BEGIN Data records
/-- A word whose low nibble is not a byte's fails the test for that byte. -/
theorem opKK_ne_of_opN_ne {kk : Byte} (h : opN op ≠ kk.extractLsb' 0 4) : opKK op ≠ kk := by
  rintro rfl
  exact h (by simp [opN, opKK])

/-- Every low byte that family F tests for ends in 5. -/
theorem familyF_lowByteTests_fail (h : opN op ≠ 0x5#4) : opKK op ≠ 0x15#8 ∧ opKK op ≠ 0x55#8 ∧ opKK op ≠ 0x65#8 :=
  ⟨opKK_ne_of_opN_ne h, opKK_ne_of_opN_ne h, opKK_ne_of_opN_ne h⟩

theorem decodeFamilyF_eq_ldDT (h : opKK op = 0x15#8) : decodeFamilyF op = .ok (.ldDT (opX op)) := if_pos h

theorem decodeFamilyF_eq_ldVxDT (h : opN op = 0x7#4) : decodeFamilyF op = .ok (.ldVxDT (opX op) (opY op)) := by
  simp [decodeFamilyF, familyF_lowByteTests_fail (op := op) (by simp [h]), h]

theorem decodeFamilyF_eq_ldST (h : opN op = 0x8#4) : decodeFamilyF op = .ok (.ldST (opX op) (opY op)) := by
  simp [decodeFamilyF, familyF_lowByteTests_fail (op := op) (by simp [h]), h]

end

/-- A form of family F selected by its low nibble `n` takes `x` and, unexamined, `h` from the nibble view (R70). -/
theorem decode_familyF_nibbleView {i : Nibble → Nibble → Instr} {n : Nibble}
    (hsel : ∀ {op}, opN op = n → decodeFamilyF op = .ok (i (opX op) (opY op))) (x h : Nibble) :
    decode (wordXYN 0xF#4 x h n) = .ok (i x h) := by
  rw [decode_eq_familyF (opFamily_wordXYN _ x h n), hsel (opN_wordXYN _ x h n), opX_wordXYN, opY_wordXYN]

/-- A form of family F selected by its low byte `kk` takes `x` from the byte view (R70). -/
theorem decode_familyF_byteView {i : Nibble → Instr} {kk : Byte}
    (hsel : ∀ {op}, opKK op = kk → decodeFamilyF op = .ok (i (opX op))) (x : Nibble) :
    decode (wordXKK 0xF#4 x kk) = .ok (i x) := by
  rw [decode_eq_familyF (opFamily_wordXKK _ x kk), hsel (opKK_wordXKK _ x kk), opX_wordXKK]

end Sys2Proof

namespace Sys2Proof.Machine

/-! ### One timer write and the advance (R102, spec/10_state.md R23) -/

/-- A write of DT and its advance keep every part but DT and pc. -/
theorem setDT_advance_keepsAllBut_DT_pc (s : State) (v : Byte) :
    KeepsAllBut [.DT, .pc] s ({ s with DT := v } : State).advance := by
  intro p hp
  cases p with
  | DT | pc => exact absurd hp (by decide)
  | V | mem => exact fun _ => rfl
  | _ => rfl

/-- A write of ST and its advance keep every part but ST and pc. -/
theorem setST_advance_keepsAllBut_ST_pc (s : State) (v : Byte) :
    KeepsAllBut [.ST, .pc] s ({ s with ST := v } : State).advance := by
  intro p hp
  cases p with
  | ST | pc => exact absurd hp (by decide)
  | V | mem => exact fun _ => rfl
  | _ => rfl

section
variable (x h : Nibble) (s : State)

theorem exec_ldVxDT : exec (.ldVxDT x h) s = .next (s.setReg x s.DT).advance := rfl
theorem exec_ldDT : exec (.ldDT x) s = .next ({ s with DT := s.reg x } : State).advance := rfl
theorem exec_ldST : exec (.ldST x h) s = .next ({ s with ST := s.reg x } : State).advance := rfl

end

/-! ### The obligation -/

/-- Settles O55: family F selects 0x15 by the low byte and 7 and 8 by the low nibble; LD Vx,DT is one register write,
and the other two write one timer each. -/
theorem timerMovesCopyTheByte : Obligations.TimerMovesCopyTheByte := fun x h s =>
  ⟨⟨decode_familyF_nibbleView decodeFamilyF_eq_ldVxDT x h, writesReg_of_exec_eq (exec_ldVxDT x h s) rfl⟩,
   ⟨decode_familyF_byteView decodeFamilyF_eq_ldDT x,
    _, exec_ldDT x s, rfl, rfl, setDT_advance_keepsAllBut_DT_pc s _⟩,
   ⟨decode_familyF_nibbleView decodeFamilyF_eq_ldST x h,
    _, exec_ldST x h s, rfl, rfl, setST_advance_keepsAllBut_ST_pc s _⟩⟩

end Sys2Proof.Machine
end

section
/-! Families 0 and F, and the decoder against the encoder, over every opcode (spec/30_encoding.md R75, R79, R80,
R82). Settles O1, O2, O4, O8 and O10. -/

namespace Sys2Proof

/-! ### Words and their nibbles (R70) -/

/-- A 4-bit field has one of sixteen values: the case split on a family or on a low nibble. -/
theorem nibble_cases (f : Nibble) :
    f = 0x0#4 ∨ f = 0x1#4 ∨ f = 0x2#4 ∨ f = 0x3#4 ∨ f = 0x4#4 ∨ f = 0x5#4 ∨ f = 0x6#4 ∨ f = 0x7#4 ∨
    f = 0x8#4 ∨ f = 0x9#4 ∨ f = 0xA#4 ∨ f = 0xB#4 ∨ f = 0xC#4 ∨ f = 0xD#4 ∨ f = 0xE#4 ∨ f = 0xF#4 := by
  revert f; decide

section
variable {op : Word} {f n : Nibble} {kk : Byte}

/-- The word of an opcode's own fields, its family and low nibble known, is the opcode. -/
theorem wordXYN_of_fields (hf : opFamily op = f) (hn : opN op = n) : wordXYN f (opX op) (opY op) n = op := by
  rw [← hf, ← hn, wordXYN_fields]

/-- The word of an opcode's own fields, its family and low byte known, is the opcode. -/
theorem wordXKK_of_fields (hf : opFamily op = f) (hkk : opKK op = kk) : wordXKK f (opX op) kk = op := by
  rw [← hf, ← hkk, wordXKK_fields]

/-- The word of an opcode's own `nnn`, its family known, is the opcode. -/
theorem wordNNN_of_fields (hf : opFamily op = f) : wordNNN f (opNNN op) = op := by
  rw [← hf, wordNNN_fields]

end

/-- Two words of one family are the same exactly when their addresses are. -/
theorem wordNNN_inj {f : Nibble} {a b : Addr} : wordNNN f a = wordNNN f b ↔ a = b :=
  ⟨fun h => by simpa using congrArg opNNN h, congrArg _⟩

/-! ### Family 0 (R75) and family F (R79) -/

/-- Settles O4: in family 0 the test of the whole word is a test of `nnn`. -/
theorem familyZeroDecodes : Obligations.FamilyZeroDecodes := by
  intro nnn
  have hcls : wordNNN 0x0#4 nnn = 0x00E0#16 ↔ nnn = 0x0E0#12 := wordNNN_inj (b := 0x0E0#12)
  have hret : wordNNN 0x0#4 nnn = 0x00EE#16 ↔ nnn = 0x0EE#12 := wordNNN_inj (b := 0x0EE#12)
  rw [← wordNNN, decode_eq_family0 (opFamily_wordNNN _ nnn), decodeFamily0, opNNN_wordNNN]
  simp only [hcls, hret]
END Data records
So that the data stays intact, repeat all of it exactly.

▸ **Written response**
/-- A word whose low nibble is not a byte's fails the test for that byte. -/
theorem opKK_ne_of_opN_ne {kk : Byte} (h : opN op ≠ kk.extractLsb' 0 4) : opKK op ≠ kk := by
  rintro rfl
  exact h (by simp [opN, opKK])

/-- Every low byte that family F tests for ends in 5. -/
theorem familyF_lowByteTests_fail (h : opN op ≠ 0x5#4) : opKK op ≠ 0x15#8 ∧ opKK op ≠ 0x55#8 ∧ opKK op ≠ 0x65#8 :=
  ⟨opKK_ne_of_opN_ne h, opKK_ne_of_opN_ne h, opKK_ne_of_opN_ne h⟩

theorem decodeFamilyF_eq_ldDT (h : opKK op = 0x15#8) : decodeFamilyF op = .ok (.ldDT (opX op)) := if_pos h

theorem decodeFamilyF_eq_ldVxDT (h : opN op = 0x7#4) : decodeFamilyF op = .ok (.ldVxDT (opX op) (opY op)) := by
  simp [decodeFamilyF, familyF_lowByteTests_fail (op := op) (by simp [h]), h]

theorem decodeFamilyF_eq_ldST (h : opN op = 0x8#4) : decodeFamilyF op = .ok (.ldST (opX op) (opY op)) := by
  simp [decodeFamilyF, familyF_lowByteTests_fail (op := op) (by simp [h]), h]

end

/-- A form of family F selected by its low nibble `n` takes `x` and, unexamined, `h` from the nibble view (R70). -/
theorem decode_familyF_nibbleView {i : Nibble → Nibble → Instr} {n : Nibble}
    (hsel : ∀ {op}, opN op = n → decodeFamilyF op = .ok (i (opX op) (opY op))) (x h : Nibble) :
    decode (wordXYN 0xF#4 x h n) = .ok (i x h) := by
  rw [decode_eq_familyF (opFamily_wordXYN _ x h n), hsel (opN_wordXYN _ x h n), opX_wordXYN, opY_wordXYN]

/-- A form of family F selected by its low byte `kk` takes `x` from the byte view (R70). -/
theorem decode_familyF_byteView {i : Nibble → Instr} {kk : Byte}
    (hsel : ∀ {op}, opKK op = kk → decodeFamilyF op = .ok (i (opX op))) (x : Nibble) :
    decode (wordXKK 0xF#4 x kk) = .ok (i x) := by
  rw [decode_eq_familyF (opFamily_wordXKK _ x kk), hsel (opKK_wordXKK _ x kk), opX_wordXKK]

end Sys2Proof

namespace Sys2Proof.Machine

/-! ### One timer write and the advance (R102, spec/10_state.md R23) -/

/-- A write of DT and its advance keep every part but DT and pc. -/
theorem setDT_advance_keepsAllBut_DT_pc (s : State) (v : Byte) :
    KeepsAllBut [.DT, .pc] s ({ s with DT := v } : State).advance := by
  intro p hp
  cases p with
  | DT | pc => exact absurd hp (by decide)
  | V | mem => exact fun _ => rfl
  | _ => rfl

/-- A write of ST and its advance keep every part but ST and pc. -/
theorem setST_advance_keepsAllBut_ST_pc (s : State) (v : Byte) :
    KeepsAllBut [.ST, .pc] s ({ s with ST := v } : State).advance := by
  intro p hp
  cases p with
  | ST | pc => exact absurd hp (by decide)
  | V | mem => exact fun _ => rfl
  | _ => rfl

section
variable (x h : Nibble) (s : State)

theorem exec_ldVxDT : exec (.ldVxDT x h) s = .next (s.setReg x s.DT).advance := rfl
theorem exec_ldDT : exec (.ldDT x) s = .next ({ s with DT := s.reg x } : State).advance := rfl
theorem exec_ldST : exec (.ldST x h) s = .next ({ s with ST := s.reg x } : State).advance := rfl

end

/-! ### The obligation -/

/-- Settles O55: family F selects 0x15 by the low byte and 7 and 8 by the low nibble; LD Vx,DT is one register write,
and the other two write one timer each. -/
theorem timerMovesCopyTheByte : Obligations.TimerMovesCopyTheByte := fun x h s =>
  ⟨⟨decode_familyF_nibbleView decodeFamilyF_eq_ldVxDT x h, writesReg_of_exec_eq (exec_ldVxDT x h s) rfl⟩,
   ⟨decode_familyF_byteView decodeFamilyF_eq_ldDT x,
    _, exec_ldDT x s, rfl, rfl, setDT_advance_keepsAllBut_DT_pc s _⟩,
   ⟨decode_familyF_nibbleView decodeFamilyF_eq_ldST x h,
    _, exec_ldST x h s, rfl, rfl, setST_advance_keepsAllBut_ST_pc s _⟩⟩

end Sys2Proof.Machine
end

section
/-! Families 0 and F, and the decoder against the encoder, over every opcode (spec/30_encoding.md R75, R79, R80,
R82). Settles O1, O2, O4, O8 and O10. -/

namespace Sys2Proof

/-! ### Words and their nibbles (R70) -/

/-- A 4-bit field has one of sixteen values: the case split on a family or on a low nibble. -/
theorem nibble_cases (f : Nibble) :
    f = 0x0#4 ∨ f = 0x1#4 ∨ f = 0x2#4 ∨ f = 0x3#4 ∨ f = 0x4#4 ∨ f = 0x5#4 ∨ f = 0x6#4 ∨ f = 0x7#4 ∨
    f = 0x8#4 ∨ f = 0x9#4 ∨ f = 0xA#4 ∨ f = 0xB#4 ∨ f = 0xC#4 ∨ f = 0xD#4 ∨ f = 0xE#4 ∨ f = 0xF#4 := by
  revert f; decide

section
variable {op : Word} {f n : Nibble} {kk : Byte}

/-- The word of an opcode's own fields, its family and low nibble known, is the opcode. -/
theorem wordXYN_of_fields (hf : opFamily op = f) (hn : opN op = n) : wordXYN f (opX op) (opY op) n = op := by
  rw [← hf, ← hn, wordXYN_fields]

/-- The word of an opcode's own fields, its family and low byte known, is the opcode. -/
theorem wordXKK_of_fields (hf : opFamily op = f) (hkk : opKK op = kk) : wordXKK f (opX op) kk = op := by
  rw [← hf, ← hkk, wordXKK_fields]

/-- The word of an opcode's own `nnn`, its family known, is the opcode. -/
theorem wordNNN_of_fields (hf : opFamily op = f) : wordNNN f (opNNN op) = op := by
  rw [← hf, wordNNN_fields]

end

/-- Two words of one family are the same exactly when their addresses are. -/
theorem wordNNN_inj {f : Nibble} {a b : Addr} : wordNNN f a = wordNNN f b ↔ a = b :=
  ⟨fun h => by simpa using congrArg opNNN h, congrArg _⟩

/-! ### Family 0 (R75) and family F (R79) -/

/-- Settles O4: in family 0 the test of the whole word is a test of `nnn`. -/
theorem familyZeroDecodes : Obligations.FamilyZeroDecodes := by
  intro nnn
  have hcls : wordNNN 0x0#4 nnn = 0x00E0#16 ↔ nnn = 0x0E0#12 := wordNNN_inj (b := 0x0E0#12)
  have hret : wordNNN 0x0#4 nnn = 0x00EE#16 ↔ nnn = 0x0EE#12 := wordNNN_inj (b := 0x0EE#12)
  rw [← wordNNN, decode_eq_family0 (opFamily_wordNNN _ nnn), decodeFamily0, opNNN_wordNNN]
  simp only [hcls, hret]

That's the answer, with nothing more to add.